The broad framework of my research has been the history of art education and studio instruction. Our daughter, Charlotte, is a television scholar who teaches in the College of Communications, Boston University. She and I collaborated on a study of Bob Ross’ show, the Joy of Painting. The argument was how the show functions as “comfort TV,” and my part of that argument was about Ross’ teaching method in the context of the history of art education. Our article was accepted for publication by the journal (JCMS) of my daughter’s professional organization, the Society for Cinema and Media Studies. It’s very cool for me to have completed a scholarly collaboration with her and also to have published outside my own field.
Best advice to share with students to help them prepare for the future:
Learn to thrive under criticism. Find something that makes sense to you when you read it, and then teach yourself to write like that. When you get into a conflict, ask questions instead of making statements.
How do you most want students to remember you?
I hope they will feel at home when they go to art museums or other places where one finds art and architecture. If that happens, their pleasure and interest in looking will grow throughout their lives. They will thereby obtain the habit of seeing through someone else’s eyes. I love the passage in the fifth volume of Proust’s “Search for Lost Time” about what we obtain by seeing through the eyes of a visual artists. “A pair of wings, a different mode of breathing, which would enable us to traverse infinite space, would in no way help us, for, if we visited Mars or Venus keeping the same senses, they would clothe in the same aspect as the things of the earth everything that we should be capable of seeing. The only true voyage of discovery, the only fountain of Eternal Youth, would be not to visit strange lands but to possess other eyes, to behold the universe through the eyes of another, of a hundred others, to behold the hundred universes that each of them beholds, that each of them is; (my emphasis).”

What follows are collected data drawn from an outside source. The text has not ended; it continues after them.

/-- The blocks of a partition, with their numbers. -/
def partBlocks (s : State) (p : Nat) : List (Nat × Block) :=
  s.blocks.filterMap fun x => match x.2 with
    | some b => if b.part = some p then some (x.1, b) else none
    | none => none

/-- R348: the gang that follows one, in the order of first admission; none stands for a gang still to be formed. -/
def nextGang (gangs : List Nat) (g : Nat) (more : Bool) : Option Nat :=
  match (gangs.dropWhile fun x => x != g).drop 1 with
  | x :: _ => some x
  | [] => if more then none else gangs.head?

/-- Does a unit belong to a gang? -/
def inGang (s : State) (p g : Nat) (c : Ctx) : Bool :=
  match c.block.bind s.block with
  | some b => b.part == some p && b.gang == g
  | none => false

/-- R346: the state as it would be without a gang on its cores. -/
def withoutGang (s : State) (p g : Nat) : State :=
  let out (x : Option Block) : Option Block := match x with
    | some b => if b.part = some p ∧ b.gang = g then some { b with resident := false } else some b
    | none => none
  let t : State := { s with ctxs := s.ctxs.filter (fun x => !inGang s p g x.2), blocks := s.blocks.map fun x => (x.1, out x.2) }
  t.setPart p { t.part p with resident := none, switchAt := none }

/-- R346: are unplaced blocks waiting for the cores that a gang holds? -/
def blocksWait (s : State) (p g : Nat) : Bool :=
  let t := withoutGang s p g
  ((started s).any fun x => x.2.part == p && x.2.code == 1 && (placeNext s x.1 x.2).isNone && (placeNext t x.1 x.2).isSome) ||
  s.queues.any fun x =>
    queuePart s x.1 == p &&
    (match candidate s x.1 with
      | some w => pkType w.packet == 0 && pkCode w.packet == 1 && (startCandidate s x.1 w).isNone && (startCandidate t x.1 w).isSome
      | none => false)

/-- R348: may a block that is new start now, with which a new gang would begin? -/
def newBlocks (s : State) (p : Nat) : Bool :=
  ((started s).any fun x => x.2.part == p && x.2.code == 1 && (placeNext s x.1 x.2).isSome) ||
  s.queues.any fun x =>
    queuePart s x.1 == p &&
    (match candidate s x.1 with
      | some w => pkType w.packet == 0 && pkCode w.packet == 1 && (startCandidate s x.1 w).isSome
      | none => false)

/-- Does a gang hold a core? -/
def gangHolds (s : State) (p g : Nat) : Bool := (partBlocks s p).any fun x => x.2.resident && x.2.gang == g

/-- R348: the gangs that have blocks. -/
def liveGangs (s : State) (p : Nat) : List Nat := (s.part p).gangs.filter fun g => (partBlocks s p).any fun x => x.2.gang == g

/-- R348: the gang with blocks that follows one, which may have ended, in the round robin. -/
def followingGang (s : State) (p g : Nat) (more : Bool) : Option Nat :=
  let live := liveGangs s p
  (nextGang ((s.part p).gangs.filter fun x => x == g || live.contains x) g more).filter live.contains
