-- ==== Sys2Proof/Certificates/Slice0/Obligations.lean ====
section
/-! DEFINITION. The statements for the provers, with the vocabulary they share: what it is for a step to write one register, to branch, to
take an exception, and nothing else. -/

namespace Sys2Proof.Machine

/-! ### Vocabulary -/

/-- Register `n` as mode `m` of a context sees it (R59, R247). -/
def seenReg (c : Ctx) (m : BitVec 2) (n : Nat) : Word := Ctx.reg { c with mode := m } n

/-- The bank that register `n` of mode `m` stands in: 0 the shared one, 1 the supervisor's, 2 the hypervisor's (R247). -/
def bankOf (m : BitVec 2) (n : Nat) : Nat := if n < 56 ∨ m = 0 then 0 else if m = 1 then 1 else 2

/-- Nothing of `s` changes but contexts, and of those only the acting unit's. -/
def OnlyMe (s t : State) : Prop := { t with ctxs := s.ctxs } = s ∧ ∀ u, u ≠ s.cur → t.ctx u = s.ctx u

/-- Of the acting unit only scalar registers, the PC and the wait change. -/
def OnlyScalars (s t : State) : Prop :=
  OnlyMe s t ∧
  { t.me with gpr := s.me.gpr, supBank := s.me.supBank, hypBank := s.me.hypBank, pc := s.me.pc, wait := s.me.wait } = s.me

/-- Every bank of every register is as before, but register `n` of the acting mode's bank, which holds `v`; `s0` never changes. -/
def OneReg (s t : State) (n : Nat) (v : Word) : Prop :=
  ∀ m k, seenReg t.me m k = if k = n ∧ k ≠ 0 ∧ bankOf m k = bankOf s.me.mode k then v else seenReg s.me m k

/-- The acting unit writes `v` to scalar register `sd` (nowhere where `sd` is `s0`), its PC becomes `pc`, it waits for nothing; nothing
else of the machine changes: no other register of any bank, no flag or control register, no other unit, no byte of memory. -/
def WroteAt (s t : State) (sd : SReg) (v pc : Word) : Prop :=
  OnlyScalars s t ∧ OneReg s t sd.toNat v ∧ t.me.pc = pc ∧ t.me.wait = .none

/-- The instruction completes: it writes `v` to `sd` and continues 8 bytes on (R39). -/
def Writes (i : Instr) (s : State) (sd : SReg) (v : Word) : Prop := ∃ t, exec i s = .next t ∧ WroteAt s t sd v (s.me.pc + 8)

/-- The instruction completes: it writes nothing and continues at `pc`. -/
def GoesTo (i : Instr) (s : State) (pc : Word) : Prop := ∃ t, exec i s = .next t ∧ WroteAt s t 0 0 pc

/-- R236: an operation on all 64 bits, or, with the W bit, on the low 32 with the result sign-extended. -/
def wBit (w : Bool) (f64 : Word → Word → Word) (f32 : W32 → W32 → W32) (a b : Word) : Word :=
  if w then (f32 (a.setWidth 32) (b.setWidth 32)).signExtend 64 else f64 a b

/-- An R-form and an immediate form that compute one operation: `sd` := f(`sa`, second operand). -/
def Binary (r : Bool → SReg → SReg → SReg → Instr) (im : Bool → SReg → SReg → BitVec 40 → Instr) (f64 : Word → Word → Word)
    (f32 : W32 → W32 → W32) : Prop :=
  ∀ w sd sa s,
    (∀ sb, Writes (r w sd sa sb) s sd (wBit w f64 f32 (s.rs sa) (s.rs sb))) ∧
    (∀ imm : BitVec 40, Writes (im w sd sa imm) s sd (wBit w f64 f32 (s.rs sa) (imm.signExtend 64)))

/-- A shift or rotation: the amount is a register's value or six bits of the instruction, taken modulo the width. -/
def Shift (r : Bool → SReg → SReg → SReg → Instr) (im : Bool → SReg → SReg → BitVec 6 → Instr) (f64 : Word → Nat → Word)
    (f32 : W32 → Nat → W32) : Prop :=
  ∀ w sd sa s,
    (∀ sb, Writes (r w sd sa sb) s sd
      (if w then (f32 ((s.rs sa).setWidth 32) ((s.rs sb).toNat % 32)).signExtend 64 else f64 (s.rs sa) ((s.rs sb).toNat % 64))) ∧
    (∀ k : BitVec 6, Writes (im w sd sa k) s sd
      (if w then (f32 ((s.rs sa).setWidth 32) (k.toNat % 32)).signExtend 64 else f64 (s.rs sa) k.toNat))

/-- An operation of one register. -/
def Unary (r : Bool → SReg → SReg → Instr) (f64 : Word → Word) (f32 : W32 → W32) : Prop :=
  ∀ w sd sa s, Writes (r w sd sa) s sd (if w then (f32 ((s.rs sa).setWidth 32)).signExtend 64 else f64 (s.rs sa))

/-! ### Scalar arithmetic: results the rules name -/

/-- R237: bits [127:64] of the signed product; under W bits [63:32] of the 64-bit one. -/
def hiSigned64 (a b : Word) : Word := ((a.signExtend 128 * b.signExtend 128) >>> 64).setWidth 64
/-- R237. -/
def hiSigned32 (a b : W32) : W32 := ((a.signExtend 64 * b.signExtend 64) >>> 32).setWidth 32
/-- R237: the same for the unsigned product. -/
def hiUnsigned64 (a b : Word) : Word := ((a.setWidth 128 * b.setWidth 128) >>> 64).setWidth 64
/-- R237. -/
def hiUnsigned32 (a b : W32) : W32 := ((a.setWidth 64 * b.setWidth 64) >>> 32).setWidth 32
/-- A compare's result (R236, R237). -/
def oneIf {n : Nat} (p : Bool) : BitVec n := if p then 1 else 0

/-- R238's table, the column of DIV. -/
def divTable {n : Nat} (a b : BitVec n) : BitVec n :=
  if b = 0 then BitVec.allOnes n else if a = BitVec.intMin n ∧ b = BitVec.allOnes n then a else BitVec.ofInt n (a.toInt.tdiv b.toInt)
/-- R238's table, the column of REM. -/
def remTable {n : Nat} (a b : BitVec n) : BitVec n :=
  if b = 0 then a else if a = BitVec.intMin n ∧ b = BitVec.allOnes n then 0 else a - divTable a b * b
/-- R238's table, the column of DIVU. -/
def divuTable {n : Nat} (a b : BitVec n) : BitVec n := if b = 0 then BitVec.allOnes n else BitVec.ofNat n (a.toNat / b.toNat)
/-- R238's table, the column of REMU. -/
def remuTable {n : Nat} (a b : BitVec n) : BitVec n := if b = 0 then a else a - divuTable a b * b

/-- R239: the one bits. -/
def countOnes {n : Nat} (a : BitVec n) : BitVec n := BitVec.ofNat n ((List.range n).countP fun i => a.getLsbD i)
/-- R239: the zero bits above the highest one bit, all of them where there is none. -/
def zerosAbove {n : Nat} (a : BitVec n) : BitVec n := BitVec.ofNat n ((List.range n).takeWhile fun i => !a.getLsbD (n - 1 - i)).length
/-- R239: the zero bits below the lowest one bit, all of them where there is none. -/
def zerosBelow {n : Nat} (a : BitVec n) : BitVec n := BitVec.ofNat n ((List.range n).takeWhile fun i => !a.getLsbD i).length

/-- R240: the bits of a field that exist. -/
def fieldHi (lo w : Nat) : Nat := min (lo + w - 1) 63
/-- R240: BFXU. -/
def takeField (a : Word) (lo w : Nat) : Word :=
  if w = 0 then 0 else (a >>> lo) &&& BitVec.ofNat 64 (2 ^ (fieldHi lo w - lo + 1) - 1)
/-- R240: BFX, the field's top bit copied upwards. -/
def takeSignedField (a : Word) (lo w : Nat) : Word :=
  if w = 0 then 0 else (a <<< (63 - fieldHi lo w)).sshiftRight (63 - fieldHi lo w + lo)
/-- R240: what BFI leaves in `sd`: bits [hi:lo] are the low bits of `sa`, the other bits are kept. -/
def IsInserted (old a v : Word) (lo w : Nat) : Prop :=
  ∀ i, i < 64 → v.getLsbD i = if w ≠ 0 ∧ lo ≤ i ∧ i ≤ fieldHi lo w then a.getLsbD (i - lo) else old.getLsbD i
/-- R241: MLOW keeps the bits below `n`. -/
def IsKeptBelow (a v : Word) (n : Nat) : Prop := ∀ i, i < 64 → v.getLsbD i = (decide (i < n) && a.getLsbD i)
/-- R241: MCLR clears bit `n` where there is one. -/
def IsCleared (a v : Word) (n : Nat) : Prop := ∀ i, i < 64 → v.getLsbD i = (decide (i ≠ n) && a.getLsbD i)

Additionally, I hope they will remember that I saw them, and convinced them that they were smarter than they imagined they were.
What do you consider some your greatest accomplishments?
I’m not great, but I am very proud of being a university professor, so I have worked very hard at quality and professionalism. To me, that’s more important. I would also very much like to score more points against our son Walter in tennis. That would be an achievement.
What will you remember most about your years at Virginia Wesleyan?
My VWU home, the art department. And, alongside that comfort, the way my students always helped me get out of my comfort zone.
Anything else you would like to share about your career at VWU?
We are so fortunate to have this landscape where coming to work every day gives you the benefits of forest bathing. As soon as you pull in, it’s astonishingly beautiful to see and feel.
Favorite quote: Most anything Muhammad Ali said. “Float like a butterfly, sting like a bee. His hands can’t hit what his eyes can’t see. Now you see me, now you don’t. George thinks he will but I know he won’t. I’m young, I’m handsome, I’m fast, I can’t possibly be beat.”
Favorite food: Candy and Club Sandwiches
Favorite place: Blue Ridge Mountains
Favorite song/music: I don’t know if they’re my favorites, but I think the tango “Por Una Cabeza” and Satie’s “Gymnopédies” got me through the pandemic.
Favorite movie: There are so many, but from recent releases I’d pick the comedy “Nop”e and the tragedy “Banshees of Inisherin.” I like Shakespearean extremes.
Favorite hobby: My new Wacom drawing tablet. Also, I take long walks listening to audio books of literature I’ve always been curious about.
What are your plans for retirement?
Less work, more tennis. I look forward to the new patterns that will emerge in enjoying the long-time loves of my life (Hank, our children Charlotte and Walter, and my bonus daughter Mary Katherine), and the two new ones: Zion, age 4, and Eden, 7 months.
When the curtain closes on the spring semester and degrees have been conferred for the Class of 2023, Howell will begin that next chapter. We wish her well!